Published: 21/11/2023

The Office for National Statistics (ONS) publishes monthly estimates of the amount of construction output chargeable to customers for building and civil engineering work in Great Britain, split by sector and type of work.

Repair and maintenance drove overall output growth in 3Q2023 

Construction output remained relatively flat in 3Q2023, increasing by just 0.1% on 2Q2023, and by 2.5% compared with 3Q2022. It was the eighth quarter of consecutive growth, with a 0.7% increase in repair and maintenance and 0.3% decline in new work.  

The slight overall increase was driven by output in the third month of the quarter after July and August saw falls. New work output was down 0.8% in September but, with an increase in repair and maintenance (R&M) output of 2.1%, overall output for the month was up by 0.4%. 

Sector

% change 3Q2023 on 

2Q2023 

3Q2022 

New housing public  -0.1%  5.1% 
New housing private  -2.8%  -13.4% 
Infrastructure  0.8%  11.3% 
Public non housing  -1.3%  13.7% 
Private industrial  -6.5%  -8.9% 
Private commercial  5.0%  3.9% 
All new work  -0.3%  -0.9% 
All R&M  0.7%  7.8% 
All work  0.1%  2.5% 

Source: ONS – Construction output in Great Britain, volume, seasonally adjusted, by sector 

The strongest growth in the third quarter, compared to the second quarter, was in private commercial work, with a 5.0% increase in output while, on an annual basis, public non housing and infrastructure had double-digit growth of 13.7% and 11.3% respectively. The beleaguered private housing sector saw a 13.4% decrease in output compared with a year earlier (3Q2022). 

In both the quarterly and annual figures, R&M output growth contributed to increases in total output, despite new work output declining. 

Dr David Crosthwaite, Chief Economist at BCIS, said: ‘With R&M buoying overall output, we can see new work is still flagging, particularly in private housing, which is no surprise in the current climate. The output figures are actually more encouraging than new orders, which show decreases in planned work almost across the board. 

‘In the second quarter of this year, we saw an exceptionally high number of housing starts, attributed to housebuilders commencing work in time to beat the end of the grace period on changes to building regulations. But, in general, we know that house builders have reported they simply won’t build as many houses this year. 

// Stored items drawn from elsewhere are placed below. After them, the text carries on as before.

/-- Pod and memory system (R352 to R377). -/
structure Pod where
  /-- cores out of reset and running firmware; 13#R358; reset false -/
  running    : Bool := false
  /-- a warm restart is in progress; 13#Table 13.3; reset false -/
  warm       : Bool := false
  /-- physical time of the last halt; 13#Table 13.3; reset 0 -/
  haltAt     : Nat := 0
  /-- cores held in reset after eight warm restarts; 13#R362; reset false -/
  heldReset  : Bool := false
  /-- Shelled mode; 13#R363; reset false -/
  shelled    : Bool := false
  /-- MODE_SRC, 2-bit; 13#Table 13.4; reset 0 -/
  modeSrc    : Nat := 0
  /-- last Pod fault code since start; 13#Table 13.2; reset 0 -/
  lastFault  : Nat := 0
  /-- warm restarts since start, 16-bit saturating; 13#Table 13.11; reset 0 -/
  restarts   : Nat := 0
  /-- physical times of the warm restarts of the last 60 s; 13#R362; reset empty -/
  restartAt  : List Nat := []
  /-- physical time of the last mismatch; 13#Table 13.2; reset none -/
  mismatchAt : Option Nat := none
  /-- last comparator test passed; 13#Table 13.11; reset false -/
  ctPass     : Bool := false
  /-- watchdog faults since start, 16-bit saturating; 13#Table 13.11; reset 0 -/
  wdFaults   : Nat := 0
  /-- per core, the key due (0x5AC3 or 0xA53C); 13#R359; reset 0x5AC3 -/
  wdKey      : SMap Nat := []
  /-- per core, physical time of the last counted service; 13#R359; reset none -/
  wdLast     : SMap Nat := []
  /-- watchdog suspended; 13#R359; reset true -/
  wdOff      : Bool := true
  /-- last mismatch: group, 3-bit; 13#Table 13.11; reset 0 -/
  mmGroup    : Nat := 0
  /-- last mismatch: lane, 8-bit; 13#Table 13.11; reset 0 -/
  mmLane     : Nat := 0
  /-- last mismatch: leading core's program counter, 32-bit; 13#Table 13.11; reset 0 -/
  mmPc       : Nat := 0
  /-- last mismatch: time, 64-bit ns; 13#Table 13.11; reset 0 -/
  mmTime     : Nat := 0
  /-- per bank SB0 to SB3, ECC account; 13#R369; reset zero -/
  banks      : SMap Bank := []
  /-- banks declared failed, until the next start's memory test; 13#Table 13.6; reset none -/
  badBanks   : List Nat := []
  /-- scrubber's word address over SB0 to SB3; 13#R369; reset 0 -/
  scrubAddr  : Nat := 0
  /-- physical time of the last complete scrub pass; 13#Table 13.11; reset 0 -/
  scrubDone  : Nat := 0
  /-- start of the scrub pass under way; 13#R377; reset 0 -/
  scrubStart : Nat := 0
  /-- POD.SCRUB_PERIOD in force for the pass under way, s; 13#R377; reset 60 -/
  scrubPer   : Nat := 60
  /-- patch state, 3-bit; 13#Table 13.11; reset 0 -/
  patch      : Nat := 0
  /-- patch region of SB0, 256 KiB, canonical cells, an unlisted byte reads 0; 13#R372; reset empty -/
  region     : List Host.Cell := []
  /-- digest of the verified image; 13#R372; reset none -/
  digest     : Bytes := []
  /-- patch marked retained; 13#R373; reset false -/
  retained   : Bool := false
  /-- a key 1 patch has been verified this epoch; 13#R375; reset false -/
  key1Seen   : Bool := false
  /-- OTP, 8 KiB, canonical cells, an unlisted byte reads 0; 13#Table 13.7; reset empty (DESIGN CHOICE: production contents are not the manual's) -/
  otp        : List Host.Cell := []
  /-- OTP fields being programmed, the one under way first; 13#R375; reset none -/
  otpJobs    : List OtpJob := []
  /-- straps sampled at step 6: BOOT_PORT; 18#R495; reset false -/
  bootPort   : Bool := false
  /-- straps sampled at step 6: PEER_HEAD; 18#R495; reset false -/
  peerHead   : Bool := false
  deriving DecidableEq, Repr

/-! ### Parameters (chapter 16) -/

/-- Parameter values (R443 to R463). Keys are ID × 65,536 + instance; a key not listed holds its default. -/
structure Params where
  /-- applied values that differ from their defaults, as the parameter's number; 16#R446; reset none (R22) -/
  applied    : SMap Int := []
  /-- staged values awaiting COMMIT, idle or the end of a reservation; 16#R446; reset none -/
  staged     : SMap Int := []
  /-- staging generation, 16-bit, never 0; 16#R452; reset 1 -/
  generation : Nat := 1
  /-- SYS.CLAMP_COUNT, 32-bit saturating; 15#Table 15.15; reset 0 -/
  clampCount : Nat := 0
  /-- loads in use at a COMMIT of LSW.LOAD_DEF, whose new definition waits for their switch-off; 16#Table 16.4; reset none -/
  pendingDef : List Nat := []
  /-- a COMMIT of SEQ.LOAD_ROLE waits for sequences and joins to end; 16#Table 16.4; reset false -/
  pendingRole : Bool := false
  /-- keys of values a reservation holds: staged, and applied when it ends; 16#R447; reset none -/
  held       : List Nat := []
  deriving DecidableEq, Repr

/-! ### Host hub (chapter 15) -/

/-- A message the module sends: completion (kind 1) or notice (kind 2), Table 15.5. -/
structure OutMsg where
  port    : Port
  kind    : Nat
  tc      : Nat
  tag     : Nat
  opcode  : Nat
  status  : Nat
  epoch   : Nat
  addr    : Nat
  seq     : Nat
  payload : Bytes
  trailer : Bytes
  /-- Port E: address × 65,536 + UDP port it goes to (R411) -/
  dest    : Nat
  /-- time stamp and quality of its entry into the transmit queue (R14, R15) -/
  time    : Nat
  quality : Nat
  deriving DecidableEq, Repr

/-- An open transaction (R422). -/
structure Txn where
  port     : Port
  tag      : Nat
  opcode   : Nat
  /-- traffic class served -/
  cls      : Nat
  /-- holds a reserved TC0 entry -/
  reserved : Bool
  crc      : Nat
  session  : Nat
  seq      : Nat
  role     : Nat
  payload  : Bytes
  /-- service has begun: the transaction waits for its own events -/
  served   : Bool
  /-- result byte per item where the opcode is itemised, 0xFF open or not named -/
  items    : List Nat
  /-- items still open, by number -/
  waiting  : List Nat
  deriving DecidableEq, Repr

/-- A stored completion (R424). -/
structure Replay where
  tag : Nat
  crc : Nat
  msg : OutMsg
  deriving DecidableEq, Repr

/-- A session of Port E or B (R434 to R436). -/
structure Session where
  num     : Nat
  role    : Nat
  opened  : Bool
  hostN   : Bytes
  modN    : Bytes
  key     : Bytes
  /-- last accepted SEQ, none before the first request -/
  lastSeq : Option Nat
  /-- physical time of the last accepted request -/
  used    : Nat
  deriving DecidableEq, Repr

/-- A CAN message being reassembled on one identifier (R410). -/
structure Reassembly where
  index  : Nat
  stream : Bytes
  deriving DecidableEq, Repr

‘On top of the reduction in demand in a slow-moving market, the proposed overhaul of nutrient neutrality regulations, which the House Builders Federation says is holding up 150,000 homes, seems to have been quietly dropped by the government after being blocked in the House of Lords.

‘While private industrial output was down for the quarter as well, the other sectors have held up better than we were probably expecting at this point in the year, which is a good sign for the industry. 

‘It’s easy to be distracted by headlines around things like HS2, but the output figures, especially for infrastructure and public non housing, show there has been and continues to be a strong pipeline of work.’